2. Reduction of fasting and its replacement. The collapse of the concept of fasting inevitably follows that of the practice of the same. Since the canonical norms relating to fasting have a solid theological foundation in Sacred Scripture and a glorious and consistent history in the life of the Church throughout the centuries, it is not possible to completely eliminate fasting, but it can be reduced somewhat, to be almost only a memory, with no real impact on the life of the faithful, while still maintaining it canonically prescribed at least on the holiest days (eg ashes and Good Friday). The suppression of fasting on some great vigils and the replacement of abstinence from meat on normal Fridays with other alternatives are some of the examples. We see how much it can condition a certain mentality by influencing the canonical dispositions of the Church itself. Unfortunately, it is necessary to recognize that these “updates”, while legitimate in the pastoral care of the Church, have been exploited to the point of spreading, in fact, a total disregard for the need for penance, an element of divine right, and to almost totally remove the corporal fasting, without any other valid alternative.

3. The improper sense of liturgical fasting. Regarding the liturgical fast, relating to the mystery of the Lord’s Passion. we have gone from an objective, public and common vision to a subjective and individual vision. Liturgical fasting should not be evaluated on the basis of subjective criteria, as instead penitential and ascetic fasting is evaluated, but it constitutes a common sign, publicly exhibited by all the Christian people as a visible and compact testimony of the mystery of faith, which is about to be celebrated. In the abstinence from meat, for example, it does not matter if individually this practice does not constitute a significant renunciation, but what is valuable is to unite with a common objective sign that commands all to give a unanimous witness before the whole society: the annual announcement (Lent) or weekly (Friday) or daily (Eucharistic fast) of the Lord’s death in the perspective of the sacramental celebration at different levels of His paschal mystery.

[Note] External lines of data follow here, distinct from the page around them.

/-- A pixel whose ORIG bytes are written and which is then brightened is set. -/
theorem RunWritten.pixelSet (horig : RunWritten .orig (3 * i) [g, r, b] s t) (hbright : Brightened i pb t u)
    (h : PerpixPixel s.cfg i) : PixelSet i g r b pb s u := by
  have hcfg := horig.wrote.cfg
  have houtside := hbright.outside
  rw [bytesFrom_congr hcfg, bytesFrom_congr hcfg] at houtside
  have hpbKept : t.byteAt .pb i = s.byteAt .pb i :=
    horig.byteAt_other h.placed h.orig_le (by decide) h.pb_lt
  have horigKept : ∀ c < 3, u.byteAt .orig (3 * i + c) = t.byteAt .orig (3 * i + c) := by
    intro c hc
    refine byteAt_unchanged hbright.wrote.cfg houtside ?_
    rw [hcfg, List.mem_append, not_or]
    exact ⟨loc_not_mem_bytesFrom_store h.placed (by decide) h.scaled_le (h.orig_lt hc),
      loc_not_mem_bytesFrom_store h.placed (by decide) h.pb_le (h.orig_lt hc)⟩
  refine ⟨horig.wrote.trans hbright.wrote, ?_, fun c hc => ?_, hpbKept ▸ hbright.pbByte, fun c hc => ?_⟩
  · refine unchangedOutside_mono (unchangedOutside_trans horig.outside houtside) fun l hl => ?_
    simp only [List.mem_append] at hl ⊢
    tauto
  · exact (horigKept c hc).trans (horig.byte c hc)
  · rw [hbright.scaled c hc, horigKept c hc, hbright.pbByte, horig.wrote.gbright]

/-- The same pixel set again to the same values leaves every byte as it is: the ORIG bytes are the operands', the PB
byte is the one supplied or the one that was there, and the SCALED bytes are a function of these. -/
theorem PixelSet.again (h1 : PixelSet i g r b pb s t) (h2 : PixelSet i g r b pb t u) (l : Loc) :
    u.mem.readLoc l = t.mem.readLoc l := by
  have hcfg := h2.wrote.cfg
  have horig : ∀ c < 3, u.byteAt .orig (3 * i + c) = t.byteAt .orig (3 * i + c) := fun c hc =>
    (h2.orig c hc).trans (h1.orig c hc).symm
  have hpb : u.byteAt .pb i = t.byteAt .pb i := by
    rw [h2.pbByte, h1.pbByte]
    cases pb <;> rfl
  have hscaled : ∀ c < 3, u.byteAt .scaled (3 * i + c) = t.byteAt .scaled (3 * i + c) := fun c hc => by
    rw [h2.scaled c hc, h1.scaled c hc, horig c hc, hpb, h1.wrote.gbright]
  refine readLoc_eq_of_eq_on h2.outside (List.forall_mem_append.mpr ⟨List.forall_mem_append.mpr
    ⟨readLoc_eq_on_bytesFrom hcfg hscaled, readLoc_eq_on_bytesFrom hcfg horig⟩,
    readLoc_eq_on_bytesFrom hcfg fun c hc => ?_⟩) l
  obtain rfl : c = 0 := Nat.lt_one_iff.mp (hc.trans_le Option.length_toList_le)
  exact hpb

end perpix

/-! ### The setters -/

section setters
variable {i : Nat} {g r b : Byte} {pb : Option Byte} {hue : BitVec 16} {sat val : Byte} {s t : State}

theorem setGrb_noop (h : s.cfg.colorMode ≠ .grb ∨ s.cfg.nEff ≤ i) : setGrb i g r b pb s = .next s := if_pos h

theorem setHsv_noop (h : s.cfg.colorMode ≠ .hsv ∨ s.cfg.nEff ≤ i) : setHsv i hue sat val s = .next s := if_pos h

/-- In GLOBAL mode a GRB setter writes a run of three scaled bytes (R182). -/
theorem setGrb_global_spec (g r b : Byte) (pb : Option Byte) (hc : s.cfg.colorMode = .grb) (hi : i < s.cfg.nEff)
    (hb : s.cfg.brightMode = .global) (hm : s.mem.wf = true) : ∃ t, setGrb i g r b pb s = .next t ∧
      RunWritten .scaled (3 * i) [composeG g s.gbright, composeG r s.gbright, composeG b s.gbright] s t := by
  have hsize := size_scaled_grb hc
  simp only [setGrb, hc, hb, writeGlobal, ne_eq, not_true_eq_false, Nat.not_le.mpr hi, or_self, if_false]
  exact writeBytes_runWritten (show 3 * i + 3 ≤ s.cfg.size .scaled by omega) hm

/-- In PERPIX mode a GRB setter writes ORIG, supplies its brightness if it has one, and recomputes. -/
theorem setGrb_perpix (h : PerpixPixel s.cfg i) : setGrb i g r b pb s =
    andThen (writeOrig i g r b s) fun s1 => andThen (writeBytes .pb i pb.toList s1) (recompute i) := by
  simp only [setGrb, h.grb, h.perpix, ne_eq, not_true_eq_false, Nat.not_le.mpr h.inRange, or_self, if_false]
  cases pb with
  | none => rfl
  | some v =>
    simp only [Option.toList_some, writeBytes, andThen_assoc]
    rfl

theorem setGrb_perpix_spec (g r b : Byte) (pb : Option Byte) (h : PerpixPixel s.cfg i) (hm : s.mem.wf = true) :
    ∃ t, setGrb i g r b pb s = .next t ∧ PixelSet i g r b pb s t := by
  obtain ⟨s1, hs1, horig⟩ := writeBytes_runWritten (vs := [g, r, b]) h.orig_le hm
  obtain ⟨t, ht, hbright⟩ := brighten_spec pb (horig.wrote.cfg ▸ h) (horig.wrote.wf hm)
  exact ⟨t, by rw [setGrb_perpix h, writeOrig, hs1, andThen_next, ht], horig.pixelSet hbright h⟩

/-- An HSV setter writes a run of four raw bytes (R82). -/
theorem setHsv_spec (hc : s.cfg.colorMode = .hsv) (hi : i < s.cfg.nEff) (hm : s.mem.wf = true) :
    ∃ t, setHsv i hue sat val s = .next t ∧
      RunWritten .scaled (4 * i) [hueLow hue, hueHigh hue, sat, val] s t := by
  have hsize := size_scaled_hsv hc
  simp only [setHsv, hc, ne_eq, not_true_eq_false, Nat.not_le.mpr hi, or_self, if_false]
  exact writeBytes_runWritten (show 4 * i + 4 ≤ s.cfg.size .scaled by omega) hm

/-- A GRB setter again, with the same operands, changes nothing more (R187). -/
theorem setGrb_again (hp : s.cfg.storesPlaced = true) (hm : s.mem.wf = true) (h : setGrb i g r b pb s = .next t) :
    ∃ u, setGrb i g r b pb t = .next u ∧ SameRegs t u ∧ ∀ l, u.mem.readLoc l = t.mem.readLoc l := by
  have hwrote := setGrb_wrote h
  have hcfg := hwrote.cfg
  by_cases hno : s.cfg.colorMode ≠ .grb ∨ s.cfg.nEff ≤ i
  · exact ⟨t, setGrb_noop (hcfg ▸ hno), rfl, fun _ => rfl⟩
  · obtain ⟨hc, hi⟩ : s.cfg.colorMode = .grb ∧ i < s.cfg.nEff := by simpa using hno
    cases hb : s.cfg.brightMode with
    | global =>
      obtain ⟨t', ht', h1⟩ := setGrb_global_spec g r b pb hc hi hb hm
      obtain rfl : t' = t := Host.Outcome.next.inj (ht'.symm.trans h)
      obtain ⟨u, hu, h2⟩ := setGrb_global_spec g r b pb (hcfg ▸ hc) (hcfg ▸ hi) (hcfg ▸ hb) (hwrote.wf hm)
      rw [hwrote.gbright] at h2
      exact ⟨u, hu, h2.wrote.sameRegs, h1.again h2⟩
    | perpix =>
      have hpixel : PerpixPixel s.cfg i := ⟨hc, hb, hi, hp⟩
      obtain ⟨t', ht', h1⟩ := setGrb_perpix_spec g r b pb hpixel hm
      obtain rfl : t' = t := Host.Outcome.next.inj (ht'.symm.trans h)
      obtain ⟨u, hu, h2⟩ := setGrb_perpix_spec g r b pb (hcfg ▸ hpixel) (hwrote.wf hm)
      exact ⟨u, hu, h2.wrote.sameRegs, h1.again h2⟩

end setters

/-! ### Clearing (R205) -/

/-- `t` is `s` with 0 at these locations. -/
structure Cleared (ls : List Loc) (s t : State) : Prop where
  wrote : Wrote s t
  outside : UnchangedOutside ls s t
  zero : ∀ l ∈ ls, t.mem.readLoc l = 0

There has therefore been an undue subjectification of the value of liturgical fasting in place of its public and common dimension, as an act of worship of the Church as such, to which every good faithful joins.

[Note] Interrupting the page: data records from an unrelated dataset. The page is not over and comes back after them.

-- ==== Sys2Proof/Word.lean ====
section
/-! DEFINITION. The word types of the machine (spec/00_scope.md R8, R9): every value is an unsigned
bit string, bit 0 the least significant. -/

namespace Sys2Proof

/-- A 16-bit word: a register, an instruction or a memory word (R8). -/
abbrev Word := BitVec 16

/-- A memory byte (R8). -/
abbrev Byte := BitVec 8

/-- The 4-bit opcode field of an instruction (R8, R70). -/
abbrev Opcode := BitVec 4

/-- The 12-bit operand field of an instruction (R8, R70). -/
abbrev Operand := BitVec 12

end Sys2Proof
end

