-- ==== Sys2Proof/Safety.lean ====
section
/-! DEFINITION. The terms the statements use: the invariant of the machine, the states that can run a cycle, the
states where no step exists, and "everything else is unchanged". -/

namespace Sys2Proof.Machine

/-- The invariant of every state: MEM_SIZE meets its constraint (spec/00_scope.md R8), the memory keeps its canonical
form, and `fault != NONE` exactly when `phase = HALTED` (spec/10_state.md R26). -/
structure State.Inv (s : State) : Prop where
  sizeOk : MemSizeOk s.memSize = true
  memWf : Memory.wf s.memSize s.mem
  faultIffHalted : s.fault ≠ none ↔ s.phase = .halted

/-- The machine is about to fetch and no stop is requested (spec/40_cycle.md R91). -/
structure State.Ready (s : State) : Prop where
  inFetch : s.phase = .fetch
  noStop : s.stopAsserted = false

/-- No step exists (spec/40_cycle.md R90). -/
def State.Terminal (s : State) : Prop := s.phase = .halted ∨ s.phase = .stopped

/-- `n` steps, stopping at the first one that answers no next state (spec/70_reset_and_hazards.md R202, R210). -/
def runSteps : Nat → State → Host.Outcome State Fault Refusal
  | 0, s => .next s
  | n + 1, s =>
    match step s with
    | .next t => runSteps n t
    | .fault r => .fault r
    | .refused r => .refused r

/-- Every byte of memory reads in `t` as in `s`. -/
def SameBytes (s t : State) : Prop := ∀ a, readByte t.mem a = readByte s.mem a

/-- Every byte outside the two at `ea` and `ea + 1` reads in `t` as in `s`. -/
def SameBytesOutside (ea : Nat) (s t : State) : Prop :=
  ∀ a, a ≠ ea → a ≠ ea + 1 → readByte t.mem a = readByte s.mem a

/-- The registers no instruction writes are unchanged: PC, IR, MEM_SIZE and the host's stop input. -/
structure SameControl (s t : State) : Prop where
  pc : t.pc = s.pc
  ir : t.ir = s.ir
  memSize : t.memSize = s.memSize
  stopReqs : t.stopReqs = s.stopReqs

/-- The cycle completed with `v` in AC and nothing else changed but the phase: no flag exists, `fault`, PC, IR and
memory are as before (spec/40_cycle.md R95). -/
structure WroteAc (v : Nat) (s t : State) : Prop where
  ac : t.ac.toNat = v
  phase : t.phase = .fetch
  fault : t.fault = s.fault
  mem : t.mem = s.mem
  control : SameControl s t

/-- The machine halted with fault `k`, and AC, memory, PC and IR are as before (spec/40_cycle.md R97). -/
structure HaltedWith (k : FaultKind) (s t : State) : Prop where
  phase : t.phase = .halted
  fault : t.fault = some k
  ac : t.ac = s.ac
  mem : t.mem = s.mem
  control : SameControl s t

/-- A 16-bit word is encoded with match `pattern` and mask 0xF000, and its low 12 bits are the operand. -/
def EncodedAs (pattern : Word) (mk : Operand → Instr) : Prop :=
  ∀ w : Word, w &&& 0xF000#16 = pattern →
    ∃ x : Operand, x.toNat = w.toNat % 4096 ∧ decode w = .ok (mk x)

end Sys2Proof.Machine
end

4. The fascination of “secular fasting”. The crisis of fasting in the religious sphere has nevertheless met with the practice in the society of “secular fasting”, which often exhibits itself with a strong social impact. However, the “secular fast” is a horizontal fast, aimed at expressing solidarity with situations of emergency and danger or even at demonstrating protest and struggle in the political, humanitarian, economic and social spheres. It is not infrequent that even Christian communities, precisely in the name of dialogue and welcome and cooperation, adopt the modalities. Hence the variegated proposals that seem to want to update, at times correct, the penitential tradition of the Church. Thus it seems that fasting, thrown out of the door, returns through the window. But is not so. Christian fasting is above all an act of worship to God, a humble invocation of his mercy, an urgent request for forgiveness for our sins; then it is an act aimed at the sanctification of the soul, which is the first duty we have towards the Lord and our first responsibility; therefore it also becomes a gift of charity towards one’s neighbor and an invocation of grace for the whole world. As long as this cultic dimension is not taken up again in our fasting, we cannot consider it to be that true fasting that the Word of God commands us and which Revelation testifies to.

What to do then? It is necessary, with the humility of the little flock, to take up Christian fasting again with courage and to live it with generosity according to the perennial Tradition of the Church, following the example of the Saints, confident in the divine strength, through which these powerful means is given to us for our own sanctification and evangelization of the world.